RE: Operational impact of filtering SMB/NETBIOS traffic?

["Sutantyo, Danny" <danny.sutantyo () intel com>]

How do you proxy Netbios?

-----Original Message-----
From: Joe Shaw [mailto:jshaw () insync net]
Sent: Tuesday, November 14, 2000 2:44 PM
To: Scott Call
Cc: nanog () nanog org
Subject: Re: Operational impact of filtering SMB/NETBIOS traffic?




It may break some things your customers use, like Exchange mail with NT
domain authentication.  Also, be aware that Netbios now operates on higher
porrts on Win2k and possibly WinME (445/TCP) as well as the 135-139 range.
Netbios can also be proxied via 80/TCP now as well, though I think that
may only be outbound.  People who design protocols like this should be
tarred, feathered, and then shot.

--
Joseph W. Shaw
Sr. Network Security Specialist for Big Company not to be named because I
don't speak for them here.  I have public opinions, and they don't.
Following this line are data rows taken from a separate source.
-- ==== Sys2Proof/Machine/Fabric.lean ====
section
/-! DEFINITION. Fabric addresses, knocks, route tables, multicast branches and barrier trees (14 R291-R312). -/

namespace Sys2Proof.Machine

def State.modFabric (s : State) (f : Fabric → Fabric) : State := { s with fabric := f s.fabric }

/-! ### Fabric addresses (R291, R292) -/

def faClass (a : Nat) : Nat := bits a 15 15
def faGroup (a : Nat) : Nat := bits a 14 6
def faMember (a : Nat) : Nat := bits a 5 0

/-- Is an address reserved: a reserved MEMBER, or in the special groups and no special form (R292)? -/
def faReserved (a : Nat) : Bool :=
  if faClass a = 0 then decide (48 ≤ faMember a)
  else if faGroup a < 504 then decide (16 ≤ faMember a)
  else !(decide (0xFE00 ≤ a ∧ a ≤ 0xFF3F) || a == 0xFFFD || a == 0xFFFE)

/-! ### Discovery (R294-R296) -/

/-- IDENT of the module (R384). -/
def moduleIdent : List Byte := (sha256 Config.identityKey).take 16

/-- Octets of a knock (1) or answer (2) on a port (Table 14-3). -/
def State.knockData (s : State) (typ p nonce : Nat) : List Byte :=
  natLE 1 typ ++ [1, 0] ++ natLE 1 p ++ natLE 2 s.fabricAddr ++ natLE 4 0x9424 ++ natLE 1 s.stepping ++
    natLE 1 (bit s.keeper.approved + 2 * bit (s.fabric.role == 1) + 4 * bit (s.fabric.role == 2)) ++
    natLE 4 nonce ++ moduleIdent ++ natLE 4 s.wafer.boots ++ zeros 28

/-- A link-peer message of discovery, multicast acknowledgement or barrier kind. -/
def State.peerMsg (s : State) (vc dest addr : Nat) (data : List Byte) : Msg :=
  { kind := 0, vc := vc, dest := dest, src := s.fabricAddr, addr := addr, payload := data }

/-- The Keeper's generator serves `n` requests (R383). -/
def State.draw (s : State) (n : Nat) : State := { s with keeper := { s.keeper with drbgCount := s.keeper.drbgCount + n } }

/-- Queue the knock of a port (R294). -/
def State.queueKnock (s : State) (p : Nat) : State := s.queueOn p (s.peerMsg 1 0xFFFE 0x1A900 (s.knockData 1 p (s.port p).nbr.nonce))

/-- Send a knock on a port; its nonce is random (R294). -/
def State.sendKnock (s : State) (p : Nat) : State :=
  let nonce := s.free.toNat % 2 ^ 32
  (((s.useFree.draw 1).modPort p (fun x => { x with nbr := { x.nbr with
    state := if x.nbr.state = 0 then 1 else x.nbr.state
    nonce := nonce
    sends := 1
    sentAt := s.time } }))).queueKnock p

/-- Send a port's knock, which has no answer, once more (R295). -/
def State.resendKnock (s : State) (p : Nat) : State :=
  (s.modPort p (fun x => { x with nbr := { x.nbr with
    state := if x.nbr.sends = 7 then 2 else x.nbr.state
    sends := x.nbr.sends + 1
    sentAt := s.time } })).queueKnock p

/-- Ports in ACTIVE, rising. -/
def State.activePorts (s : State) : List Nat := (s.ports.filter (fun q => q.2.state == 4)).map (·.1)

def State.knockAll (s : State) : State := s.activePorts.foldl (fun a p => a.sendKnock p) s

/-- A knock or answer replaces the neighbour record, and is checked: for a loop, for the module's own address, and for another identity
than the authenticated one (R295, R296, R393). -/
def State.meetNeighbour (s : State) (p : Nat) (data : List Byte) : State :=
  let x := s.port p
  let ident := slice data 16 16
  let fa := leAt data 4 2
  let loop := decide (ident = moduleIdent)
  let conflict := !loop && decide (fa = s.fabricAddr ∧ s.fabricAddr ≠ 0xFFFF)
  let stranger := x.peerIdent.isSome && decide (x.peerIdent ≠ some ident)
  let st := if loop then 4 else if conflict || stranger then 5 else 3
  let s := s.modPort p (fun x => { x with peerFa := fa, nbr := { x.nbr with state := st, rec_ := slice data 0 64 } })
  let s := if loop then s.linkFault p 9 0 else s
  let s := if conflict then s.linkFault p 8 (leAt ident 0 4) else s
  if stranger then s.portSecurity p 9 (leAt ident 0 4) else s

/-- Is the peer of a port a module (Table 14-3)? -/
def Port.peerIsModule (x : Port) : Bool := decide (x.nbr.rec_ ≠ []) && leAt x.nbr.rec_ 2 1 == 0

/-! ### Multicast branches (R305-R308) -/

def State.mcEntry (s : State) (m : Nat) : Nat := mget (0xFFFF * 2 ^ 229) s.fabric.mcTab m
def mcVc (e : Nat) : Nat := bits e 246 245
def mcIn (e : Nat) : Nat := bits e 253 247
def mcRoot (e : Nat) : Nat := bits e 244 229
def mcOut (e : Nat) : List Nat := (List.range 96).filter (bitAt e)

/-- Octets of MC_ACK and MC_DONE (Table 14-8). -/
def mcData (group seq stuck failed : Nat) : List Byte :=
  natLE 1 group ++ (if failed = 0 then [0] else [1]) ++ natLE 2 stuck ++ natLE 4 seq ++ natLE 2 failed ++ zeros 6

/-- The first failed branch of a message in tree order: STUCK_FA, and how many failed. -/
def McMsg.stuck (m : McMsg) : Nat :=
  match m.fails.foldl (fun (a : Option (Nat × Nat)) f => match a with | some b => if b.1 ≤ f.1 then some b else some (f.1, f.2.1) | none => some (f.1, f.2.1)) none with
  | some b => b.2
  | none => 0xFFFF
def McMsg.failed (m : McMsg) : Nat := m.fails.foldl (fun a f => a + f.2.2) 0

/-- Report one completed message: MC_ACK out of IN, MC_DONE to an attached root, or to the module's own originator (R308). -/
def State.mcReport (s : State) (m : McMsg) : State :=
  let e := s.mcEntry m.group
  let root := mcRoot e
  let data := mcData m.group m.seq m.stuck m.failed
  if mcIn e = 0x7F ∧ root = s.fabricAddr then s.modFabric (fun f => { f with mcDone := f.mcDone ++ [(m.group, m.seq, m.stuck, m.failed)] })
  else if mcIn e = 0x7F ∨ (s.port (mcIn e)).peerFa = root ∧ faClass root = 1 then s.sendWrite 1 root (bits e 228 181) data
  else s.queueOn (mcIn e) (s.peerMsg 1 0xFFFE 0x1A940 data)

/-- Report the messages of a group in MCSEQ order, as long as the first of them has every branch complete. -/
def State.mcFlush (s : State) (group : Nat) : Nat → State
  | 0 => s
  | n + 1 =>
    match s.fabric.mcBuf.find? (fun m => m.group == group) with
    | none => s
    | some m =>
      if m.branches ≠ [] then s
      else ((s.mcReport m).modFabric (fun f => { f with mcBuf := f.mcBuf.filter (fun y => !(y.group == group && y.seq == m.seq)) })).mcFlush group n

/-- A branch completes a message, with what it reports as failed (R308). -/
def State.mcBranchDone (s : State) (p group seq stuck failed : Nat) : State :=
  let f (m : McMsg) : McMsg :=
    if m.group == group && m.seq == seq && m.branches.contains p then
      { m with
        branches := m.branches.filter (· != p)
        unsent := m.unsent.filter (· != p)
        fails := if failed = 0 then m.fails else m.fails ++ [(p, stuck, failed)] }
    else m
  let s := s.modFabric (fun y => { y with mcBuf := y.mcBuf.map f })
  s.mcFlush group (s.fabric.mcBuf.length + 1)

/-- A branch fails: it names its peer, with a LINK fault (R308). -/
def State.mcBranchFail (s : State) (p group seq peer : Nat) : State :=
  (s.linkFault p 0xA (group * 2 ^ 40 + peer * 2 ^ 16)).mcBranchDone p group seq peer 1

/-- A copy has left a port: its part of the buffer is free, and a branch to an endpoint that is no module completes when the
peer has accepted the last flit, the sequenced flit `seq` (R307, R308). -/
def State.mcSent (s : State) (p seq : Nat) (mc : Nat × Nat) : State :=
  let f (m : McMsg) : McMsg := if m.group == mc.1 && m.seq == mc.2 then { m with unsent := m.unsent.filter (· != p) } else m
  let s := s.modFabric (fun y => { y with mcBuf := y.mcBuf.map f })
  if (s.port p).peerIsModule then s
  else s.modPort p (fun x => x.modTx (fun t => { t with mcWait := t.mcWait ++ [(seq, mc.1, mc.2)] }))

/-- Octets of the multicast buffer in use (R307). -/
def State.mcUsed (s : State) : Nat :=
  (s.fabric.mcBuf.filter (fun m => m.unsent != [])).foldl (fun a m => a + m.msg.payload.length) 0

/-! ### Barrier trees (R309-R311) -/

def State.bar (s : State) (t : Nat) : Barrier := mget {} s.fabric.bars t
def State.setBar (s : State) (t : Nat) (b : Barrier) : State := s.modFabric (fun f => { f with bars := mset f.bars t b })

def Barrier.children (b : Barrier) : List Nat := (List.range 96).filter (bitAt b.entry)
def Barrier.parent (b : Barrier) : Nat := bits b.entry 253 247
def Barrier.isLocal (b : Barrier) : Bool := bitAt b.entry 254
def Barrier.valid (b : Barrier) : Bool := bitAt b.entry 255

/-- A barrier message (R310): 1 ARRIVE, 2 RELEASE. -/
def State.barMsg (s : State) (t typ gen : Nat) (failed : Bool) (fa : Nat) : Msg :=
  s.peerMsg 0 (0xFF00 + t) 0 (natLE 1 typ ++ natLE 1 (bit failed) ++ natLE 2 fa ++ natLE 4 gen ++ zeros 8)

/-- An arrival joins the generation; its failure is kept, the first FAILED_FA with it. -/
def Barrier.arrive (b : Barrier) (now : Nat) (p : Option Nat) (failed : Bool) (fa : Nat) : Barrier :=
  { b with
    arrived := match p with | some q => if b.arrived.contains q then b.arrived else q :: b.arrived | none => b.arrived
    here := b.here || p.isNone
    first := match b.first with | some t => some t | none => some now
    failed := b.failed || failed
    failedFa := if b.failed then b.failedFa else if failed then fa else 0 }

/-- A release: to every child in the same slot, the release word, and the next generation with the arrivals already held for
it (R310). -/
def State.barRelease (s : State) (t : Nat) (failed : Bool) (fa : Nat) : State :=
  let b := s.bar t
  let m := s.barMsg t 2 b.gen failed fa
  let s := b.children.foldl (fun a p => a.queueOn p m) s
  let rfa := bits b.entry 224 209
  let s := if rfa = 0xFFFF then s else s.sendWrite 1 rfa (bits b.entry 208 161) (natLE 8 (b.gen + bit failed * 2 ^ 32))
  let next : Barrier := { entry := b.entry, gen := (b.gen + 1) % 2 ^ 32 }
  s.setBar t (b.early.foldl (fun a q => a.arrive s.time (some q.1) (q.2.1 == 1) q.2.2) next)

/-- When every child, and the local participant, has arrived: ARRIVE goes up, or the root releases (R310). -/
def State.barCheck (s : State) (t : Nat) : Nat → State
  | 0 => s
  | n + 1 =>
    let b := s.bar t
    if b.valid ∧ !b.up ∧ b.first.isSome ∧ b.children.all (fun p => b.arrived.contains p) ∧ (!b.isLocal ∨ b.here) then
      if b.parent = 0x7F then (s.barRelease t b.failed b.failedFa).barCheck t n
      else (s.setBar t { b with up := true }).queueOn b.parent (s.barMsg t 1 b.gen b.failed b.failedFa)
    else s

/-- A generation completes with FAILED: every missing arrival counts as made, and the lowest missing port's peer is named, or
the module itself; `cause` 1 link, 2 timeout (R311). -/
def State.barFail (s : State) (t cause : Nat) : State :=
  let b := s.bar t
  let missing := b.children.filter (fun p => !b.arrived.contains p)
  let port := match missing with | p :: _ => p | [] => if b.parent < 96 then b.parent else (b.children[0]?).getD 0
  let fa := match missing with | p :: _ => (s.port p).peerFa | [] => s.fabricAddr
  let s := s.linkFault port 0xB (t * 2 ^ 40 + cause * 2 ^ 32 + fa * 2 ^ 16)
  let b := (missing.foldl (fun a p => a.arrive s.time (some p) true fa) b).arrive s.time none true fa
  (s.setBar t { b with failedFa := fa }).barCheck t 2

/-- A port leaves ACTIVE while begun generations await it (R311). -/
def State.barPortLost (s : State) (p : Nat) : State :=
  (s.fabric.bars.filter (fun q => q.2.valid && q.2.first.isSome && !q.2.up && q.2.children.contains p && !q.2.arrived.contains p)).foldl
    (fun a q => a.barFail q.1 1) s

end Sys2Proof.Machine
end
On Tue, 14 Nov 2000, Scott Call wrote:

> Due to an increasing number of intrusions into windows-based machines
> through unprotected shares, I've started filtering both incoming and
> outgoing traffic for our customers on ports 138/139.
>
> So far this has caught a fair amount  of traffic coming from customers,
> but none have called to complain about a lack of connectivity.
>
> Because this traffic is IP traffic, I wanted to ask others on this list
> how they treat SMB traffic on their backbones?